» **YOUR INSTRUCTIONS**
Please set down exactly the lines of the listing below from the line containing "-- ==== Sys2Proof/Machine/Join.lean" through the line containing "def execJoin (k", both lines included, leaving out all other lines.

» **DATA LISTING**
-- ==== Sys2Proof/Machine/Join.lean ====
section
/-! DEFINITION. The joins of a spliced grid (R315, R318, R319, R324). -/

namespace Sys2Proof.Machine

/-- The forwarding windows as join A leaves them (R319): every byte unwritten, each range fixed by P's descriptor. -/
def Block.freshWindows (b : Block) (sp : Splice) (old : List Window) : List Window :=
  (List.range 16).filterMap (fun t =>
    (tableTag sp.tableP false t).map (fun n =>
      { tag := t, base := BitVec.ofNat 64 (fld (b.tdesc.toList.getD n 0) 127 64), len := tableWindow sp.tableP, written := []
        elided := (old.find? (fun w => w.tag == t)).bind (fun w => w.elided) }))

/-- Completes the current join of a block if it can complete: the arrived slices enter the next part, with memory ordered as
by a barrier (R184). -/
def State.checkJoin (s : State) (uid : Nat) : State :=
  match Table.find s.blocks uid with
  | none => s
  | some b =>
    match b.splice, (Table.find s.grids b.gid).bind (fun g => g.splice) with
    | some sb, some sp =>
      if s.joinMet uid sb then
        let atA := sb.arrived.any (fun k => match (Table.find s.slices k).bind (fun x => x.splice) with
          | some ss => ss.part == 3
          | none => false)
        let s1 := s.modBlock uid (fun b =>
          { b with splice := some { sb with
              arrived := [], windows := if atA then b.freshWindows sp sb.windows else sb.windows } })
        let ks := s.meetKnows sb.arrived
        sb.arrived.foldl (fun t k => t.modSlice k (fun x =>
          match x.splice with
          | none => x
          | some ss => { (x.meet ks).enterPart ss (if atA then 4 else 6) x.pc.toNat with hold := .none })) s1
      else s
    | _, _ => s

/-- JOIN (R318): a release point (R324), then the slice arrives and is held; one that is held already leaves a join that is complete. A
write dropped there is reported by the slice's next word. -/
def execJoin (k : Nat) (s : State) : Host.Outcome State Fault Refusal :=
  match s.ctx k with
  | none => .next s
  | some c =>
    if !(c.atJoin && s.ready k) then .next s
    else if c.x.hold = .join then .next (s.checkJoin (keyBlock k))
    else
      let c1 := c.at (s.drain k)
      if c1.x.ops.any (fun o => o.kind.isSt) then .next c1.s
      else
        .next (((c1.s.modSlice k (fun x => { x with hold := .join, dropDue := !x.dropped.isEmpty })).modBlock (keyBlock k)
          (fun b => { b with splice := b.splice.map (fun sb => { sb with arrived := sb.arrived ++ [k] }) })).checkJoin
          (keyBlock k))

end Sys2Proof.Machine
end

* * *

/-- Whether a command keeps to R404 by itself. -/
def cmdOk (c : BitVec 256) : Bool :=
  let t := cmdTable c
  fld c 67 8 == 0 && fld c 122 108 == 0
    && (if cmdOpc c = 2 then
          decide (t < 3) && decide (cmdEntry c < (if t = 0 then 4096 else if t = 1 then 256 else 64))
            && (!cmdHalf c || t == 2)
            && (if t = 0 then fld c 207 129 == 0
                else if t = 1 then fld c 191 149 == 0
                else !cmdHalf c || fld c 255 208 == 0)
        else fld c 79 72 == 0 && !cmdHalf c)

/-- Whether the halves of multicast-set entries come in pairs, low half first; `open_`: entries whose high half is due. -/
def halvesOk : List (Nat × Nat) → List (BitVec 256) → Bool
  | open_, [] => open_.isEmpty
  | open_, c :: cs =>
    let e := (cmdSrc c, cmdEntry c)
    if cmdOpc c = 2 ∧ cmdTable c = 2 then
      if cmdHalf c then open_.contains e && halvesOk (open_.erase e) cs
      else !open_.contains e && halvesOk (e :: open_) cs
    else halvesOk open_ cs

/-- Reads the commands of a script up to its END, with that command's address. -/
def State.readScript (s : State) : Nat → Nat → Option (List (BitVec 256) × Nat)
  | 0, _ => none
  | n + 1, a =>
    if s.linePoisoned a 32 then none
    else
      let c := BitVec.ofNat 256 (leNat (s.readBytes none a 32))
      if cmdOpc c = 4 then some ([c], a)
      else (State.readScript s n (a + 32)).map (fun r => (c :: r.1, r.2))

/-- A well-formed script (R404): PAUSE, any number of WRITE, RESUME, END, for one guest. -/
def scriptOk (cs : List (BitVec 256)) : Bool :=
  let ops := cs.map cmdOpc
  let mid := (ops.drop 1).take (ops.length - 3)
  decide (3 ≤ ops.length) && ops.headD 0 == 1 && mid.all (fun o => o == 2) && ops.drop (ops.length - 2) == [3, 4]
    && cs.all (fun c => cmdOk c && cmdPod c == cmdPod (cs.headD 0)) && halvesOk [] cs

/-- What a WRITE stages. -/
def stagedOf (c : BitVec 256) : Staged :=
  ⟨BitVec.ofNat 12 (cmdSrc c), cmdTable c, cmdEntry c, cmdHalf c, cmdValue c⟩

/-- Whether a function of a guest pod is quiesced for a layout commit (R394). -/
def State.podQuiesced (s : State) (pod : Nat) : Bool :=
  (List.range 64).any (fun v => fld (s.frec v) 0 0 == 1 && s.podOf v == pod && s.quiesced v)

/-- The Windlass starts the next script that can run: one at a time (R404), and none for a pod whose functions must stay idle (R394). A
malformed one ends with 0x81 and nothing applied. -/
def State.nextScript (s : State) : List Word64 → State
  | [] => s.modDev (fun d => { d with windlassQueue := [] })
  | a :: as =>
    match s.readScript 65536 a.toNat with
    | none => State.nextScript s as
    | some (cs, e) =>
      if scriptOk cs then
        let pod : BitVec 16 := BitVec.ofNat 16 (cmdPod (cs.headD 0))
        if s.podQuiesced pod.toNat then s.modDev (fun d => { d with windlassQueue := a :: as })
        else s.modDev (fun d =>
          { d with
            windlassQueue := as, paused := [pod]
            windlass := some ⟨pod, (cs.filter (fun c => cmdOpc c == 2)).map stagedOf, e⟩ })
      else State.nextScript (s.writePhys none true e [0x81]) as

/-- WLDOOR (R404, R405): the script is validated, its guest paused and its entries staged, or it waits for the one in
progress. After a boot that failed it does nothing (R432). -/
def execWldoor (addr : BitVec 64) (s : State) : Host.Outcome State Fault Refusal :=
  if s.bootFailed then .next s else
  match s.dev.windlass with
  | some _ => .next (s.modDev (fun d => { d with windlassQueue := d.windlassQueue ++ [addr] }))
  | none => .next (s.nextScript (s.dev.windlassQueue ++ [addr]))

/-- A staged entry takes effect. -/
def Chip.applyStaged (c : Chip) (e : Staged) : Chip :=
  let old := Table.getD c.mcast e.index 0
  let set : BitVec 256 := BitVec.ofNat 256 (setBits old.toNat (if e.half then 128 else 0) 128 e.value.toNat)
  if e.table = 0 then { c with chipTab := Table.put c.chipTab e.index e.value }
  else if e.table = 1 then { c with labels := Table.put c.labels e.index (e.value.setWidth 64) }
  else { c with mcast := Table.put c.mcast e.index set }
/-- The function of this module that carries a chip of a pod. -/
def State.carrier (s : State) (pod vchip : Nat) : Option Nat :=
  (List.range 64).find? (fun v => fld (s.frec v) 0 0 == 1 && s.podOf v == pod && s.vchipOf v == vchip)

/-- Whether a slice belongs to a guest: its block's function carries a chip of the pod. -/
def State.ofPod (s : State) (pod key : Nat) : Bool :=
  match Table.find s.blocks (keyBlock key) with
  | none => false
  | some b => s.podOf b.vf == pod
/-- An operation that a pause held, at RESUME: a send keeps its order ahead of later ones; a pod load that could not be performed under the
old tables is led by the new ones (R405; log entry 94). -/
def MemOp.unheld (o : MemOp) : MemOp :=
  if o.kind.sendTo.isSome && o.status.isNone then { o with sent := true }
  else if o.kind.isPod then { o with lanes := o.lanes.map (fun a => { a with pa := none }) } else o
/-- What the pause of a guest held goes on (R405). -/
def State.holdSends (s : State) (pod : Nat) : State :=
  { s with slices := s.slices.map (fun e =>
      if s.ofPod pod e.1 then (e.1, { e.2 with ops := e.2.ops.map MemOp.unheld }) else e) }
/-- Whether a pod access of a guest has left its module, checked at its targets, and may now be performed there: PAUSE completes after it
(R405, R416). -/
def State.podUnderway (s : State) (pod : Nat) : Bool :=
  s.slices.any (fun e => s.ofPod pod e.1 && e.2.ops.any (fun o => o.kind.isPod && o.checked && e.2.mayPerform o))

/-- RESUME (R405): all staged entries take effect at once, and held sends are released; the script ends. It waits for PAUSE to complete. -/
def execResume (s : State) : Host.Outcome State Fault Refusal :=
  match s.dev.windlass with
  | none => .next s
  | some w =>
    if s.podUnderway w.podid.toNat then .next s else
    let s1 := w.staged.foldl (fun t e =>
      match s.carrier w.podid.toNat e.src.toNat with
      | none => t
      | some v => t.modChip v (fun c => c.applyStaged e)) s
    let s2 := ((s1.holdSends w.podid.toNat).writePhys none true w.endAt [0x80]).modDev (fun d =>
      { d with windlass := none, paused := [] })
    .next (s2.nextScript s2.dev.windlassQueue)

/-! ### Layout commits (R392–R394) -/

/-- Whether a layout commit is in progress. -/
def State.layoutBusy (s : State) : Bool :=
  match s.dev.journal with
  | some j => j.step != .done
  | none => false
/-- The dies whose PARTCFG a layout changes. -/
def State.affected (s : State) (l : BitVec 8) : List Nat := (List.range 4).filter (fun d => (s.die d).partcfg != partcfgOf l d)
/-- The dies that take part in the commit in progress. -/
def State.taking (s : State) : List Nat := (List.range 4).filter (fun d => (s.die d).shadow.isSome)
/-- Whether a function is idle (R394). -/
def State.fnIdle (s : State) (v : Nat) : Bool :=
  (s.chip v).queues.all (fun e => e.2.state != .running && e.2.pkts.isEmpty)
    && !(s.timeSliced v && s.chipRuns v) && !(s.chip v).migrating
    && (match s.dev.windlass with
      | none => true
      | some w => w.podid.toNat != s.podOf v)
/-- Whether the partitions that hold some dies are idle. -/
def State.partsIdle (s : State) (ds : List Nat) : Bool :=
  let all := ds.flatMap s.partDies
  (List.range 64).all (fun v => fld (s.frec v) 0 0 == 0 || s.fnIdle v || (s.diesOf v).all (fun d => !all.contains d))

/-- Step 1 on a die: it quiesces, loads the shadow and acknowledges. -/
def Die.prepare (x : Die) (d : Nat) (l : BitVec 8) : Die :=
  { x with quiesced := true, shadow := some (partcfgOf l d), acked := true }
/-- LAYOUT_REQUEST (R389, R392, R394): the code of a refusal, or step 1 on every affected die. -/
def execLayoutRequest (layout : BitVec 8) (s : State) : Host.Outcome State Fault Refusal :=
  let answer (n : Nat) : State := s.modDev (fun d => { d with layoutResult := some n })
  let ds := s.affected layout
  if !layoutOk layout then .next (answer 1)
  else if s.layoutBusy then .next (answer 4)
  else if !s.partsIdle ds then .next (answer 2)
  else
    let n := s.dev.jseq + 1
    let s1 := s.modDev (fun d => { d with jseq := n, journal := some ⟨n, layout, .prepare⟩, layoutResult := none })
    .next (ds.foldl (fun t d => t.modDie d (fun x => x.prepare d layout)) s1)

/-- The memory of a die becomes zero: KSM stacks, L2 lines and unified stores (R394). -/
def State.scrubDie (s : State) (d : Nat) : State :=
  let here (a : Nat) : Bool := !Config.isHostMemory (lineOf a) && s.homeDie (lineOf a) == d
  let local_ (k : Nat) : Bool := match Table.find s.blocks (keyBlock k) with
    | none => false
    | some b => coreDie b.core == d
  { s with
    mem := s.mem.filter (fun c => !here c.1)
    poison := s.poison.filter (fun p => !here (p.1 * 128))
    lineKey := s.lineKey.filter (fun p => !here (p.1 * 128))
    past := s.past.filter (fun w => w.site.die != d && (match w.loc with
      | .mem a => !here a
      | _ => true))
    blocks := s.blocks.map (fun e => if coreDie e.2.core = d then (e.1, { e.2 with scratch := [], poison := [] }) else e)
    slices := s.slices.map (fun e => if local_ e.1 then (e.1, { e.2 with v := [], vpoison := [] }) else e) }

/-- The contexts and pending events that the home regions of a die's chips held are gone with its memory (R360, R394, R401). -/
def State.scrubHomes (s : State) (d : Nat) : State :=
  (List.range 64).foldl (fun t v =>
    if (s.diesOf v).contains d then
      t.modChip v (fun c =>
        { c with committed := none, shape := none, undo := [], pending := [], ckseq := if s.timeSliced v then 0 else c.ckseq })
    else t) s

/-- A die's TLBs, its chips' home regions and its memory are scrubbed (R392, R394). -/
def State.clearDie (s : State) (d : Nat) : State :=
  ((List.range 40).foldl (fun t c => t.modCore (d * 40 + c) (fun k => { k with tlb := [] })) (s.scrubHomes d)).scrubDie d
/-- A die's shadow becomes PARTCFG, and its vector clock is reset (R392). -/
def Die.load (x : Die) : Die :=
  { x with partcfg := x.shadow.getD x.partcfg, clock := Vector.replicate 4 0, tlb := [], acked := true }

...

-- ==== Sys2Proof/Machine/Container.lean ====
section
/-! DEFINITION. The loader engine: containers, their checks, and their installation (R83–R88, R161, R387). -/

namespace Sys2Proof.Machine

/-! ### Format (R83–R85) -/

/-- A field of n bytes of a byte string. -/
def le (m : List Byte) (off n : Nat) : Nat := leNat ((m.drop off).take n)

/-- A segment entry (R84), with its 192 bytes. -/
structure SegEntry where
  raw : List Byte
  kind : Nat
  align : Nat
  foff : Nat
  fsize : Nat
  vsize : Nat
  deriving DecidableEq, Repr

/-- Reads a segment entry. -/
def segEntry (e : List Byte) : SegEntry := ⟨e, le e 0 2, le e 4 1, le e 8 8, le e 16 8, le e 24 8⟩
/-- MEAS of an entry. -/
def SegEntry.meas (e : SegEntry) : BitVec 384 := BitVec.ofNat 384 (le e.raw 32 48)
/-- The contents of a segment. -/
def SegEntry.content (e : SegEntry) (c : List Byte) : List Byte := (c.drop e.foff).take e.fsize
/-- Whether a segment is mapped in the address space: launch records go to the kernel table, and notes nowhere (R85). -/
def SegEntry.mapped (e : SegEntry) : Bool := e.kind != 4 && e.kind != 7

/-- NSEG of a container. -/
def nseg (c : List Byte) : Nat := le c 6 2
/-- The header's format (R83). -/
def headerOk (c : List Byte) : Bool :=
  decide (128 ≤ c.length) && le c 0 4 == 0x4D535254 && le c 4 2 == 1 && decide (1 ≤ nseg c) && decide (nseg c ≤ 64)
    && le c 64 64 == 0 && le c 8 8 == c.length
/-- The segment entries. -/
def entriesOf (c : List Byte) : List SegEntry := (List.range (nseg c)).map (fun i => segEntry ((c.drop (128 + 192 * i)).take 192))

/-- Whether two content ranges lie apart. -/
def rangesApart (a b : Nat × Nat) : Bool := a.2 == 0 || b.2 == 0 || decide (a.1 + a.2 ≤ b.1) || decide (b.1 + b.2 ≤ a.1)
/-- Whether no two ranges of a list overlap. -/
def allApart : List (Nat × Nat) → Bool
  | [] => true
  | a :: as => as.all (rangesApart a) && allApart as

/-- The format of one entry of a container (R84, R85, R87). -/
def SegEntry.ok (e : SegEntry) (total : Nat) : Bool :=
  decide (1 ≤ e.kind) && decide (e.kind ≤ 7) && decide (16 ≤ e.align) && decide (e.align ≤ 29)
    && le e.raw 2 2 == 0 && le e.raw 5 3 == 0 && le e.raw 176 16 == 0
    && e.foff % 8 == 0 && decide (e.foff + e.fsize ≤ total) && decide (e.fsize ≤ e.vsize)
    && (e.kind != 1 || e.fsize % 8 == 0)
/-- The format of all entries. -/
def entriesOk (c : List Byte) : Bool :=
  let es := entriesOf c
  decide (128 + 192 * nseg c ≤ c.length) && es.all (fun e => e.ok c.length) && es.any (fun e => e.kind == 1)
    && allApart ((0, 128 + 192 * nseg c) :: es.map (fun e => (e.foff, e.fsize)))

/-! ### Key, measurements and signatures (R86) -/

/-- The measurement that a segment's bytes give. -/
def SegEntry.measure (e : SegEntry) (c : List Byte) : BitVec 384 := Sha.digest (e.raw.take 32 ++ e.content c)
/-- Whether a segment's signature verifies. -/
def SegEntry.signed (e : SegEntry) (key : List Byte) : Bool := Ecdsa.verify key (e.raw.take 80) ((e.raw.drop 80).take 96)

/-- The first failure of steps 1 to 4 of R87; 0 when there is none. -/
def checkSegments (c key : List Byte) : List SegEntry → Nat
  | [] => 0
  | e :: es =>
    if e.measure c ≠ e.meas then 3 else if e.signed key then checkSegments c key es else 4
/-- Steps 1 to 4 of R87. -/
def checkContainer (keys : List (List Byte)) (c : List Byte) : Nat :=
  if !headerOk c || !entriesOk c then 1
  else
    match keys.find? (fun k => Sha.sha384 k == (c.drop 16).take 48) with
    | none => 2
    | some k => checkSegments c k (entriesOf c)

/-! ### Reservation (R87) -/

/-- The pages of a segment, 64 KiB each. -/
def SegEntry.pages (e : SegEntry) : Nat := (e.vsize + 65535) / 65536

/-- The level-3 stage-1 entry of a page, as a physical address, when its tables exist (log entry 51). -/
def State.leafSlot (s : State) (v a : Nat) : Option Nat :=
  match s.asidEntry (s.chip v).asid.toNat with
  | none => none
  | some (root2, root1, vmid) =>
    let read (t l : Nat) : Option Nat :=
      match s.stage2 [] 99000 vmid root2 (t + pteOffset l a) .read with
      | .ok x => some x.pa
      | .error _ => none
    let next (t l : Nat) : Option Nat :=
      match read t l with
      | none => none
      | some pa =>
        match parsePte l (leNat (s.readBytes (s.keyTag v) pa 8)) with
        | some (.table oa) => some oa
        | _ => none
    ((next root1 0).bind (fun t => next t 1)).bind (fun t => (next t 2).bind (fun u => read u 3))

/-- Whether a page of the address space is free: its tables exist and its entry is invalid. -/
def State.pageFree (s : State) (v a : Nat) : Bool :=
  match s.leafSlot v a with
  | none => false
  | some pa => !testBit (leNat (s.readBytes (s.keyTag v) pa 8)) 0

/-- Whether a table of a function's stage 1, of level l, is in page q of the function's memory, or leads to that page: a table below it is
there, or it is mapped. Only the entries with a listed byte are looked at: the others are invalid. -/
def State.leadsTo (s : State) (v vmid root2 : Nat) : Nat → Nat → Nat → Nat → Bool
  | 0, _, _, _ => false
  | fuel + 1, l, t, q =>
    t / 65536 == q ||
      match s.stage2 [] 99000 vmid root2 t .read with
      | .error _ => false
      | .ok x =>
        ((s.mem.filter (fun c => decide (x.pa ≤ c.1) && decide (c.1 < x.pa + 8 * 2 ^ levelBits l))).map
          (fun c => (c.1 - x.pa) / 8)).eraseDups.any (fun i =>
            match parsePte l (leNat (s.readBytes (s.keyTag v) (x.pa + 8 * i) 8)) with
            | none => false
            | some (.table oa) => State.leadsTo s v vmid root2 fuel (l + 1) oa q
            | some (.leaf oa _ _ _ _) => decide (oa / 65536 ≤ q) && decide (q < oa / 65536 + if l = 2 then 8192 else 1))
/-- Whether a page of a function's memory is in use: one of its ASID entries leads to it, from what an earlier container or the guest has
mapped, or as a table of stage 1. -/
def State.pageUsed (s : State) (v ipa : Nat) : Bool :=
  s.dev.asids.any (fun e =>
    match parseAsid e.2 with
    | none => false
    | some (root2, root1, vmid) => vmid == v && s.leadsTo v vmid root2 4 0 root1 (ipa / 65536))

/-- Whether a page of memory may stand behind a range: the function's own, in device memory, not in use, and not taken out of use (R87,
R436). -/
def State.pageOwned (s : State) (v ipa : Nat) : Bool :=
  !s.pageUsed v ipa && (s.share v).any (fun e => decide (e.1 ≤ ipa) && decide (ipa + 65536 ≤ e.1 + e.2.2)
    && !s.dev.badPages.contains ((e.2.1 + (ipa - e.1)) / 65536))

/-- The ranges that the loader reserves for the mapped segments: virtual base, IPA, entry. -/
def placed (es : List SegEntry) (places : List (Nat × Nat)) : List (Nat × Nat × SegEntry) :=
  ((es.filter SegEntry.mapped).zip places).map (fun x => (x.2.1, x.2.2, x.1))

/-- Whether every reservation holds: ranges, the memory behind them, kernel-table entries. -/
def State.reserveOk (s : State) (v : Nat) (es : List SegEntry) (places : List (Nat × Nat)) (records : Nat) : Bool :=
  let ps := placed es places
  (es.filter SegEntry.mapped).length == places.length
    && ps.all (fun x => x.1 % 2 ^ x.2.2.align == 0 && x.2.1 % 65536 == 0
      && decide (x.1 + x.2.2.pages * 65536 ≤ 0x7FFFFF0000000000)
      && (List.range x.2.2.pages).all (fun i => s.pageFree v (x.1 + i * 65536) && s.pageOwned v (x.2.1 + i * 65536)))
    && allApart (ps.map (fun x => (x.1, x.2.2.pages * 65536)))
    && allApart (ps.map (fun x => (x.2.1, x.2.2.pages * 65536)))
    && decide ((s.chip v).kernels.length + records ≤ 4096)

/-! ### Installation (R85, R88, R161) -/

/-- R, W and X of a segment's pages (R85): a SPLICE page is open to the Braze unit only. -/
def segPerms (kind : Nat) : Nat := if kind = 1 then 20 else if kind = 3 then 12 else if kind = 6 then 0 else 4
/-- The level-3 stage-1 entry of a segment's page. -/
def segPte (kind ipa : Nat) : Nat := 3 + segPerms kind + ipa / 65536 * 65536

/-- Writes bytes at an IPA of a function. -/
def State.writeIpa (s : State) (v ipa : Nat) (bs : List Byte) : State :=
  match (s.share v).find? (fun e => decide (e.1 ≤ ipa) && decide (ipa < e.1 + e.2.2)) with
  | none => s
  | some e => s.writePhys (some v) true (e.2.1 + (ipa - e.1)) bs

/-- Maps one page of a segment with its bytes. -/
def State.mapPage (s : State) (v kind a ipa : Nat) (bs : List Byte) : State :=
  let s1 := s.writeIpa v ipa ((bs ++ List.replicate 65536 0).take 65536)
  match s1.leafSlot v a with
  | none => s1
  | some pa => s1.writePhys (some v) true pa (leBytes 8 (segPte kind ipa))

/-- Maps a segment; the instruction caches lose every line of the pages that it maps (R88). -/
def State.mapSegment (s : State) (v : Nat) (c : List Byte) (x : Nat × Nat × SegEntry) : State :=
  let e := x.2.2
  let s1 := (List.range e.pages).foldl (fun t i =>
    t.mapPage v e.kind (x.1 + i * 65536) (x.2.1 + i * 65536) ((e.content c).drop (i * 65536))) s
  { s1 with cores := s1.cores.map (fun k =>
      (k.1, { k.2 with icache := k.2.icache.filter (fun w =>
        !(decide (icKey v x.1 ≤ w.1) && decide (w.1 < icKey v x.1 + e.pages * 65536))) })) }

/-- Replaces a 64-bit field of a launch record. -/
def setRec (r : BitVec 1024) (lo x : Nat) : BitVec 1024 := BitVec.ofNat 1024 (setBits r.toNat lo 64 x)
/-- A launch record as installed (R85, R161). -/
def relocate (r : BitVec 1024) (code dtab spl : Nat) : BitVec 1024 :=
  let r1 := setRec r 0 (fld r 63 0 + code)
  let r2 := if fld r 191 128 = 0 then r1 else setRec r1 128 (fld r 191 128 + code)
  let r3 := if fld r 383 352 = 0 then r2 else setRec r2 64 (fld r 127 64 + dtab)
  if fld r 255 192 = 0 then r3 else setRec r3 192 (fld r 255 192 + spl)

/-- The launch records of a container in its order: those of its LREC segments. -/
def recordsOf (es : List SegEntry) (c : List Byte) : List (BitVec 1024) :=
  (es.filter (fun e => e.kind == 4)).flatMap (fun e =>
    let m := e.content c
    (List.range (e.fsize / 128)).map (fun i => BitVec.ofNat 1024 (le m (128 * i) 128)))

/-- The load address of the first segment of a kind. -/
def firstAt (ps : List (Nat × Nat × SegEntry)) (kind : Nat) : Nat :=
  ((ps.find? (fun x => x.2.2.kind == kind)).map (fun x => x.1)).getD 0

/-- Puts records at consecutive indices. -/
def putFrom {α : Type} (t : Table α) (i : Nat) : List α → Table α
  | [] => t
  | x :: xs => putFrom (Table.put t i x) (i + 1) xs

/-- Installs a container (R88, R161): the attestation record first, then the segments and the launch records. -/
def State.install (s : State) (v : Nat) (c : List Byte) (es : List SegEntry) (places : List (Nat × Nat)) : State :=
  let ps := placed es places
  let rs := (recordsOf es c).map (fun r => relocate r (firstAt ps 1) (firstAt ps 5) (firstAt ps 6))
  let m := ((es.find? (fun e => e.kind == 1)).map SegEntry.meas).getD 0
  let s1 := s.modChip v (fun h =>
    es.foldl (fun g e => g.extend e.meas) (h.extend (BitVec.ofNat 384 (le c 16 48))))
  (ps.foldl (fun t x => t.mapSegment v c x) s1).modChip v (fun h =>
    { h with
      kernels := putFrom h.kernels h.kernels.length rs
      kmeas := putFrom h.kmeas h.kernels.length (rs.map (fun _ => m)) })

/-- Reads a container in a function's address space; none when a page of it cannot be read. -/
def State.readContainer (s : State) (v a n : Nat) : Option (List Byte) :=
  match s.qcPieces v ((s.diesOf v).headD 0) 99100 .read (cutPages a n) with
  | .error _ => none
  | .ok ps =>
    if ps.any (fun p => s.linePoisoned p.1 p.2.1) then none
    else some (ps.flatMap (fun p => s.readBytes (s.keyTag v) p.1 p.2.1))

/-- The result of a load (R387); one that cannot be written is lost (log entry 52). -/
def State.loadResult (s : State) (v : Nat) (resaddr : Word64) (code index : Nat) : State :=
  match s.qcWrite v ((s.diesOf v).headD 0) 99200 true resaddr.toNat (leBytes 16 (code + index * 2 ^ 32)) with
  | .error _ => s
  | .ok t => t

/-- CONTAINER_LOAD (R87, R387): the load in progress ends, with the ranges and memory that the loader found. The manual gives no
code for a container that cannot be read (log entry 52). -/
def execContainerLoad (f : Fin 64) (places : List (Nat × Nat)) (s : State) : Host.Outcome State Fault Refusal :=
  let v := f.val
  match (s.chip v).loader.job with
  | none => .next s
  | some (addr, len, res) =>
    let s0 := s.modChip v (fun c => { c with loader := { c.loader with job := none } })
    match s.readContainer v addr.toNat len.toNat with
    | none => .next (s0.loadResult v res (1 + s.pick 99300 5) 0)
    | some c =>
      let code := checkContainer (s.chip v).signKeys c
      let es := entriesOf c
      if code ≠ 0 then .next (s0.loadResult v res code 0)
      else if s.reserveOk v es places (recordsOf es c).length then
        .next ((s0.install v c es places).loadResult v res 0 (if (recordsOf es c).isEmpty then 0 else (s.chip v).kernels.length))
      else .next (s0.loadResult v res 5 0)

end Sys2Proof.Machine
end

» **ANSWER SPACE**
-- ==== Sys2Proof/Machine/Join.lean ====
section
/-! DEFINITION. The joins of a spliced grid (R315, R318, R319, R324). -/

namespace Sys2Proof.Machine

/-- The forwarding windows as join A leaves them (R319): every byte unwritten, each range fixed by P's descriptor. -/
def Block.freshWindows (b : Block) (sp : Splice) (old : List Window) : List Window :=
  (List.range 16).filterMap (fun t =>
    (tableTag sp.tableP false t).map (fun n =>
      { tag := t, base := BitVec.ofNat 64 (fld (b.tdesc.toList.getD n 0) 127 64), len := tableWindow sp.tableP, written := []
        elided := (old.find? (fun w => w.tag == t)).bind (fun w => w.elided) }))

/-- Completes the current join of a block if it can complete: the arrived slices enter the next part, with memory ordered as
by a barrier (R184). -/
def State.checkJoin (s : State) (uid : Nat) : State :=
  match Table.find s.blocks uid with
  | none => s
  | some b =>
    match b.splice, (Table.find s.grids b.gid).bind (fun g => g.splice) with
    | some sb, some sp =>
      if s.joinMet uid sb then
        let atA := sb.arrived.any (fun k => match (Table.find s.slices k).bind (fun x => x.splice) with
          | some ss => ss.part == 3
          | none => false)
        let s1 := s.modBlock uid (fun b =>
          { b with splice := some { sb with
              arrived := [], windows := if atA then b.freshWindows sp sb.windows else sb.windows } })
        let ks := s.meetKnows sb.arrived
        sb.arrived.foldl (fun t k => t.modSlice k (fun x =>
          match x.splice with
          | none => x
          | some ss => { (x.meet ks).enterPart ss (if atA then 4 else 6) x.pc.toNat with hold := .none })) s1
      else s
    | _, _ => s

/-- JOIN (R318): a release point (R324), then the slice arrives and is held; one that is held already leaves a join that is complete. A
write dropped there is reported by the slice's next word. -/
def execJoin (k : Nat) (s : State) : Host.Outcome State Fault Refusal :=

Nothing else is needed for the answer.